What the exercise asks: Each record is to be transcribed in full and exactly.

::::

/-- The opcodes of the weight space, programs and execution. -/
def opTable1 : List OpInfo := [
  { code := 0x40, params := pageRange ++ pagePlace },
  { code := 0x41, params := pageRange },
  { code := 0x42, params := [hostAddr 24, wspAddr 32, lenParam 40] },
  { code := 0x43, params := [hostAddr 24, wspAddr 32, lenParam 40] },
  { code := 0x44, params := pageRange ++ pagePlace },
  { code := 0x48, params := [
    modelParam 24, { byte := 26, len := 5, max := 16 }, hostAddr 32, { byte := 40, len := 32, zero := .n }] },
  { code := 0x49, params := [modelParam 24] },
  { code := 0x4C, params := [
    wspAddr 24, { byte := 24, lo := 48, len := 4, max := 5 }, { byte := 24, lo := 52, len := 1 }, wspAddr 32,
    { byte := 40, len := 20, zero := .n }, { byte := 44, len := 32, zero := .n }] },
  { code := 0x4D, params := [
    wspAddr 24, { byte := 24, lo := 48, len := 4, max := 5 }, { byte := 24, lo := 52, len := 1 }, wspAddr 32,
    { byte := 40, len := 20, zero := .n }, { byte := 44, len := 32, zero := .n }, wspAddr 48] },
  { code := 0x60, params := [
    hostAddr 24, { byte := 32, len := 32, zero := .n }, { byte := 36, len := 16, zero := .r }, modelParam 38,
    { byte := 40, len := 2, max := 2 }] },
  { code := 0x61, params := [{ byte := 36, len := 16, zero := .r }] },
  { code := 0x80, header := .cs, msc := true, kill := .untilCount, params := [
    wspAddr 24, wspAddr 32, { byte := 40, len := 15, zero := .n, max := 16384 }, wspAddr 48, wspAddr 56]
      ++ stepShared },
  { code := 0x81, header := .cs, msc := true, kill := .untilCount, params := stepShared },
  { code := 0x88, params := [
    modelParam 24, { byte := 26, len := 2, max := 2 }, hostAddr 32, { byte := 40, len := 32, zero := .n }] }]

/-- The opcodes of exchange, fabric, flask and diagnostics. -/
def opTable2 : List OpInfo := [
  { code := 0xA0, params := [hostAddr 24] },
  { code := 0xA1, params := [{ byte := 24, len := 16, zero := .r }, { byte := 26, len := 16 }] },
  { code := 0xA8, header := .c, kill := .untilPacket, params := [
    { byte := 24, len := 16, zero := .r }, { byte := 26, len := 8, zero := .r }, { byte := 27, len := 4 },
    { byte := 28, len := 8 }, poolParam 30, { byte := 32, len := 32 }, wspAddr 40, wspAddr 48] },
  { code := 0xC0, pfOnly := true, params := [{ byte := 24, len := 20 }, { byte := 28, len := 16 }] },
  { code := 0xC1, pfOnly := true },
  { code := 0xC2, pfOnly := true, params := [{ byte := 28, len := 16 }] },
  { code := 0xC3, pfOnly := true, params := [
    hostAddr 24, { byte := 32, len := 12, zero := .r, max := 2048 },
    { byte := 36, len := 32, zero := .r, min := 1000, max := 60000000 }] },
  { code := 0xC8, pfOnly := true, params := [{ byte := 24, len := 12 }, hostAddr 32] },
  { code := 0xC9, pfOnly := true, params := [{ byte := 24, len := 12 }] },
  { code := 0xCA, header := .c, kill := .untilRemoteWrite, params := [
    { byte := 24, len := 12 }, wspAddr 32, wspAddr 40, lenParam 48] },
  { code := 0xD0, pfOnly := true, params := [
    { byte := 24, len := 16, zero := .r }, { byte := 26, len := 4, zero := .r, max := 8 }, hostAddr 32,
    wspAddr 40 (2 ^ 36), { byte := 48, len := 32, zero := .r, min := 1000, max := 60000000 }] },
  { code := 0xD1, pfOnly := true },
  { code := 0xD4, header := .c, kill := .untilRemoteWrite, params := [
    { byte := 24, len := 20 }, wspAddr 32, wspAddr 40, lenParam 48] },
  { code := 0xD5, header := .c, params := [{ byte := 24, len := 20 }, wspAddr 32, wspAddr 40, lenParam 48] },
  { code := 0xD6, header := .c, kill := .untilRemoteWrite, params := [
    { byte := 24, len := 20 }, { byte := 28, len := 2 }, { byte := 28, lo := 2, len := 2 },
    { byte := 32, len := 48, unit := 4 }, { byte := 40, len := 64 }, { byte := 48, len := 64 }] },
  { code := 0xE0, pfOnly := true, params := [{ byte := 24, len := 8, max := 151 }] },
  { code := 0xE1, params := [modelParam 24, { byte := 26, len := 1 }, hostAddr 32] }]

/-- Every opcode the module assigns (R296). -/
def opTable : List OpInfo := opTable0 ++ opTable1 ++ opTable2

/-- The row of an opcode, if it is assigned. -/
def opInfo (code : Nat) : Option OpInfo := opTable.find? fun o => o.code == code

/-- Administration opcodes (R13). -/
def isAdmin (code : Nat) : Bool := code < 0x20

/-- The value of a parameter in a packet. -/
def Param.get (f : Param) (p : Packet) : Nat := pktBits p f.byte f.lo f.len

/-- The bits of bytes 24–63 that an opcode's table lists, as a mask over the packet (R292). -/
def OpInfo.cover (o : OpInfo) : Nat :=
  o.params.foldl (fun m f => m ||| ((2 ^ f.len - 1) <<< (8 * f.byte + f.lo))) 0

/-- The first byte from `k` on whose bits of `v` are not all zero. -/
def firstByte (v k : Nat) : Nat → Option Nat
  | 0 => none
  | n + 1 => if bitsOf v (8 * k) 8 != 0 then some k else firstByte v (k + 1) n

/-- The smallest of a list of offsets. -/
def leastOf : List Nat → Option Nat
  | [] => none
  | a :: t => match leastOf t with
    | none => some a
    | some b => some (min a b)

/-- The function's share of resources (R565). -/
def fnQueues (s : State) (f : Nat) : Nat := fld s Fld.HIF_FN_Q_QUEUES f

/-- The function exists (R562, R567). -/
def functionUp (s : State) (f : Nat) : Bool := f = 0 || (s.hif.vfEnable && f ≤ s.hif.numVfs)

/-- MSI-X vectors of a function (R562). -/
def fnVectors (f : Nat) : Nat := if f = 0 then 1024 else 32

/-- The function has its administration queues, SQ 0 and CQ 0 (R250, R565). -/
def hasQueue0 (s : State) (f : Nat) : Bool := functionUp s f && fnQueues s f ≠ 0
def fnCtxOwns (s : State) (f ctx : Nat) : Bool :=
  let b := fld s Fld.HIF_FN_CTX_CTX_BASE f
  b ≤ ctx && ctx < b + fld s Fld.HIF_FN_CTX_CTX_COUNT f
def fnPageOwns (s : State) (f page : Nat) : Bool :=
  let b := fld s Fld.HIF_FN_WSP_PAGE_BASE f
  b ≤ page && page < b + fld s Fld.HIF_FN_WSP_PAGE_COUNT f

/-- A byte of the weight space as its current copy holds it. -/
def descByte (s : State) (a : Nat) : Nat :=
  match lookup (a / 2 ^ 21) s.wsp.pages with
  | some d => (if d.tier = 0 then readByte a s.wsp.nand else readByte a s.wsp.dram).toNat
  | none => 0

/-- ADD_N of the layer that a STEP names, where a bank holds its image and the layer routes (R119, R129). -/
def stepAddN (s : State) (p : Packet) : Option Nat :=
  let id := pktBits p 42 0 16
  match s.tiles.findSome? fun e => (e.2.bank0.prog.toList ++ e.2.bank1.prog.toList).find? fun g => g.id = id && id != 0 with
  | none => none
  | some g => match g.bindings.find? fun b => b.layer = pktBits p 24 48 10 with
    | none => none
    | some b => if b.routeDesc = 0 then none else some (bitsOf (descByte s (b.xchgDesc + 6)) 4 2)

::::

Solved exercise:
/-- The opcodes of the weight space, programs and execution. -/
def opTable1 : List OpInfo := [
  { code := 0x40, params := pageRange ++ pagePlace },
  { code := 0x41, params := pageRange },
  { code := 0x42, params := [hostAddr 24, wspAddr 32, lenParam 40] },
  { code := 0x43, params := [hostAddr 24, wspAddr 32, lenParam 40] },
  { code := 0x44, params := pageRange ++ pagePlace },
  { code := 0x48, params := [
    modelParam 24, { byte := 26, len := 5, max := 16 }, hostAddr 32, { byte := 40, len := 32, zero := .n }] },
  { code := 0x49, params := [modelParam 24] },
  { code := 0x4C, params := [
    wspAddr 24, { byte := 24, lo := 48, len := 4, max := 5 }, { byte := 24, lo := 52, len := 1 }, wspAddr 32,
    { byte := 40, len := 20, zero := .n }, { byte := 44, len := 32, zero := .n }] },
  { code := 0x4D, params := [
    wspAddr 24, { byte := 24, lo := 48, len := 4, max := 5 }, { byte := 24, lo := 52, len := 1 }, wspAddr 32,
    { byte := 40, len := 20, zero := .n }, { byte := 44, len := 32, zero := .n }, wspAddr 48] },
  { code := 0x60, params := [
    hostAddr 24, { byte := 32, len := 32, zero := .n }, { byte := 36, len := 16, zero := .r }, modelParam 38,
    { byte := 40, len := 2, max := 2 }] },
  { code := 0x61, params := [{ byte := 36, len := 16, zero := .r }] },
  { code := 0x80, header := .cs, msc := true, kill := .untilCount, params := [
    wspAddr 24, wspAddr 32, { byte := 40, len := 15, zero := .n, max := 16384 }, wspAddr 48, wspAddr 56]
      ++ stepShared },
  { code := 0x81, header := .cs, msc := true, kill := .untilCount, params := stepShared },
  { code := 0x88, params := [
    modelParam 24, { byte := 26, len := 2, max := 2 }, hostAddr 32, { byte := 40, len := 32, zero := .n }] }]

/-- The opcodes of exchange, fabric, flask and diagnostics. -/
def opTable2 : List OpInfo := [
  { code := 0xA0, params := [hostAddr 24] },
  { code := 0xA1, params := [{ byte := 24, len := 16, zero := .r }, { byte := 26, len := 16 }] },
  { code := 0xA8, header := .c, kill := .untilPacket, params := [
    { byte := 24, len := 16, zero := .r }, { byte := 26, len := 8, zero := .r }, { byte := 27, len := 4 },
    { byte := 28, len := 8 }, poolParam 30, { byte := 32, len := 32 }, wspAddr 40, wspAddr 48] },
  { code := 0xC0, pfOnly := true, params := [{ byte := 24, len := 20 }, { byte := 28, len := 16 }] },
  { code := 0xC1, pfOnly := true },
  { code := 0xC2, pfOnly := true, params := [{ byte := 28, len := 16 }] },
  { code := 0xC3, pfOnly := true, params := [
    hostAddr 24, { byte := 32, len := 12, zero := .r, max := 2048 },
    { byte := 36, len := 32, zero := .r, min := 1000, max := 60000000 }] },
  { code := 0xC8, pfOnly := true, params := [{ byte := 24, len := 12 }, hostAddr 32] },
  { code := 0xC9, pfOnly := true, params := [{ byte := 24, len := 12 }] },
  { code := 0xCA, header := .c, kill := .untilRemoteWrite, params := [
    { byte := 24, len := 12 }, wspAddr 32, wspAddr 40, lenParam 48] },
  { code := 0xD0, pfOnly := true, params := [
    { byte := 24, len := 16, zero := .r }, { byte := 26, len := 4, zero := .r, max := 8 }, hostAddr 32,
    wspAddr 40 (2 ^ 36), { byte := 48, len := 32, zero := .r, min := 1000, max := 60000000 }] },
  { code := 0xD1, pfOnly := true },
  { code := 0xD4, header := .c, kill := .untilRemoteWrite, params := [
    { byte := 24, len := 20 }, wspAddr 32, wspAddr 40, lenParam 48] },
  { code := 0xD5, header := .c, params := [{ byte := 24, len := 20 }, wspAddr 32, wspAddr 40, lenParam 48] },
  { code := 0xD6, header := .c, kill := .untilRemoteWrite, params := [
    { byte := 24, len := 20 }, { byte := 28, len := 2 }, { byte := 28, lo := 2, len := 2 },
    { byte := 32, len := 48, unit := 4 }, { byte := 40, len := 64 }, { byte := 48, len := 64 }] },
  { code := 0xE0, pfOnly := true, params := [{ byte := 24, len := 8, max := 151 }] },
  { code := 0xE1, params := [modelParam 24, { byte := 26, len := 1 }, hostAddr 32] }]

/-- Every opcode the module assigns (R296). -/
def opTable : List OpInfo := opTable0 ++ opTable1 ++ opTable2

/-- The row of an opcode, if it is assigned. -/
def opInfo (code : Nat) : Option OpInfo := opTable.find? fun o => o.code == code

/-- Administration opcodes (R13). -/
def isAdmin (code : Nat) : Bool := code < 0x20

/-- The value of a parameter in a packet. -/
def Param.get (f : Param) (p : Packet) : Nat := pktBits p f.byte f.lo f.len

/-- The bits of bytes 24–63 that an opcode's table lists, as a mask over the packet (R292). -/
def OpInfo.cover (o : OpInfo) : Nat :=
  o.params.foldl (fun m f => m ||| ((2 ^ f.len - 1) <<< (8 * f.byte + f.lo))) 0

/-- The first byte from `k` on whose bits of `v` are not all zero. -/
def firstByte (v k : Nat) : Nat → Option Nat
  | 0 => none
  | n + 1 => if bitsOf v (8 * k) 8 != 0 then some k else firstByte v (k + 1) n

/-- The smallest of a list of offsets. -/
def leastOf : List Nat → Option Nat
  | [] => none
  | a :: t => match leastOf t with
    | none => some a
    | some b => some (min a b)

/-- The function's share of resources (R565). -/
def fnQueues (s : State) (f : Nat) : Nat := fld s Fld.HIF_FN_Q_QUEUES f

/-- The function exists (R562, R567). -/
def functionUp (s : State) (f : Nat) : Bool := f = 0 || (s.hif.vfEnable && f ≤ s.hif.numVfs)

/-- MSI-X vectors of a function (R562). -/
def fnVectors (f : Nat) : Nat := if f = 0 then 1024 else 32

/-- The function has its administration queues, SQ 0 and CQ 0 (R250, R565). -/
def hasQueue0 (s : State) (f : Nat) : Bool := functionUp s f && fnQueues s f ≠ 0
def fnCtxOwns (s : State) (f ctx : Nat) : Bool :=
  let b := fld s Fld.HIF_FN_CTX_CTX_BASE f
  b ≤ ctx && ctx < b + fld s Fld.HIF_FN_CTX_CTX_COUNT f
def fnPageOwns (s : State) (f page : Nat) : Bool :=
  let b := fld s Fld.HIF_FN_WSP_PAGE_BASE f
  b ≤ page && page < b + fld s Fld.HIF_FN_WSP_PAGE_COUNT f

/-- A byte of the weight space as its current copy holds it. -/
def descByte (s : State) (a : Nat) : Nat :=
  match lookup (a / 2 ^ 21) s.wsp.pages with
  | some d => (if d.tier = 0 then readByte a s.wsp.nand else readByte a s.wsp.dram).toNat
  | none => 0

/-- ADD_N of the layer that a STEP names, where a bank holds its image and the layer routes (R119, R129). -/
def stepAddN (s : State) (p : Packet) : Option Nat :=
  let id := pktBits p 42 0 16
  match s.tiles.findSome? fun e => (e.2.bank0.prog.toList ++ e.2.bank1.prog.toList).find? fun g => g.id = id && id != 0 with
  | none => none
  | some g => match g.bindings.find? fun b => b.layer = pktBits p 24 48 10 with
    | none => none
    | some b => if b.routeDesc = 0 then none else some (bitsOf (descByte s (b.xchgDesc + 6)) 4 2)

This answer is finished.